PROBLEM TO WORK ON: For the word "error", state how many lines of the records include it, with no other text.
━━━━━ EXERCISE MATERIALS ━━━━━
/-- What both accesses answer where an address translates to an index of ROM. -/
theorem access_rom (v : Byte) (hb : b ≤ 0xFF) (ho : o ≤ 0xFFFF) (h : RomPlace s.params b o)
    (hi : romIndex s.params b o = some i) :
    accessRead b o s =
      (if i < s.params.romSize then .ok (Memory.read s.params.rom i, s)
       else .error (Fault.romRange (BitVec.ofNat 8 b) (BitVec.ofNat 16 o) i s.remains)) ∧
    accessWrite b o v s =
      .error (Fault.romWrite (BitVec.ofNat 8 b) (BitVec.ofNat 16 o) s.remains) := by
  have hm := mapMode_of_romIndex hi
  refine ⟨?_, accessWrite_rom v hb ho h hm⟩
  rw [accessRead_of_route hb ho (route_rom h hm), hi]
  rfl

/-- The index of R87 in the default mirrors. -/
theorem romIndex_hiRomDefault (hm : p.mapMode = .hiRom)
    (hd : p.hiRomMirrors = Window.hiRomDefault) (hb : b ≤ 0xFF) (ho : o ≤ 0xFFFF) (hr : ¬RamBank b)
    (hs : SystemBank b → 0x8000 ≤ o) :
    romIndex p b o = some (if 0xC0 ≤ b then (b - 0xC0) * 0x10000 + o
      else if b ≤ 0x3F then b * 0x8000 + o % 0x8000
      else (b - 0x40) % 0x80 * 0x8000 + o % 0x8000) := by
  have hdis : disjoint p.hiRomMirrors = true := by rw [hd]; decide
  split
  · next h => exact romIndex_primary hm h
  · next h =>
    have hlt : b < 0xC0 := by omega
    split
    · exact romIndex_mirror (w := ⟨0x00, 0x3F, 0x8000, 0xFFFF, 0x00, 0, 0x8000⟩) hm hlt hdis
        (by simp [hd, Window.hiRomDefault]) (by simp [Window.holds]; omega) (by simp [Window.index]; omega)
    · by_cases hx : b ≤ 0x7D
      · exact romIndex_mirror (w := ⟨0x40, 0x7D, 0x0000, 0xFFFF, 0x40, 0, 0x8000⟩) hm hlt hdis
          (by simp [hd, Window.hiRomDefault]) (by simp [Window.holds]; omega) (by simp [Window.index])
      · exact romIndex_mirror (w := ⟨0x80, 0xBF, 0x8000, 0xFFFF, 0x40, 0, 0x8000⟩) hm hlt hdis
          (by simp [hd, Window.hiRomDefault]) (by simp [Window.holds]; omega) (by simp [Window.index])

/-- Outside the banks 0x70–0x7D and their copy, the default geometry of LoROM has no save RAM (20_memory.md
R89). -/
theorem noSaveRam_loRomDefault (hm : p.mapMode = .loRom)
    (hd : p.sramLoRom = Window.sramLoRomDefault)
    (h : ¬(0 < p.sramSize ∧ 0x70 ≤ b % 0x80 ∧ b % 0x80 ≤ 0x7D)) : NoSaveRam p b o := by
  by_cases hz : p.sramSize = 0
  · exact .inl hz
  · right
    rw [sramWindows_loRom hm, hd]
    simp [Window.sramLoRomDefault, Window.holds]
    omega

/-- Outside the system banks 0x30–0x3F and their copy, the default geometry of HiROM has no save RAM
(20_memory.md R90). -/
theorem noSaveRam_hiRomDefault (hm : p.mapMode = .hiRom)
    (hd : p.sramHiRom = Window.sramHiRomDefault)
    (h : ¬(0 < p.sramSize ∧ SystemBank b ∧ 0x30 ≤ b % 0x80)) : NoSaveRam p b o := by
  by_cases hz : p.sramSize = 0
  · exact .inl hz
  · right
    rw [sramWindows_hiRom hm, hd]
    simp [Window.sramHiRomDefault, Window.holds]
    omega

/-- Settles O10: each address is one of ROM, and its index is that of the mode: the formula of LoROM, the
primary region of HiROM, or the one mirror that holds the address. -/
theorem romAccess : Obligations.RomAccess := by
  intro s b o idx v hb ho
  refine ⟨fun hmir hlo hhi h => ?_, fun hp hm => accessWrite_rom v hb ho hp hm, fun hp h => ?_⟩
  · rcases h with ⟨hm, hp, rfl⟩ | ⟨hm, hp, rfl⟩
    all_goals obtain ⟨hs, hn⟩ := ite_prop_iff_and.1 hp
    · exact access_rom v hb ho
        (ite_prop_iff_and.2 ⟨hs, fun h => ⟨(hn h).1, noSaveRam_loRomDefault hm hlo (hn h).2⟩⟩)
        (romIndex_loRom hm)
    · have hr : ¬RamBank b := fun h => hn (by omega) h
      exact access_rom v hb ho
        (ite_prop_iff_and.2 ⟨hs, fun h => ⟨hr, noSaveRam_hiRomDefault hm hhi fun hw => h hw.2.1⟩⟩)
        (romIndex_hiRomDefault hm hmir hb ho hr hs)
  · refine access_rom v hb ho hp ?_
    obtain ⟨hm, rfl⟩ | ⟨hm, hc, rfl⟩ | ⟨hm, hc, hg, w, hw, hh, rfl⟩ := h
    · exact romIndex_loRom hm
    · exact romIndex_primary hm hc
    · exact romIndex_mirror hm hc (hiRomMirrors_disjoint hg) hw hh rfl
━━━━━
YOUR RESPONSE: 2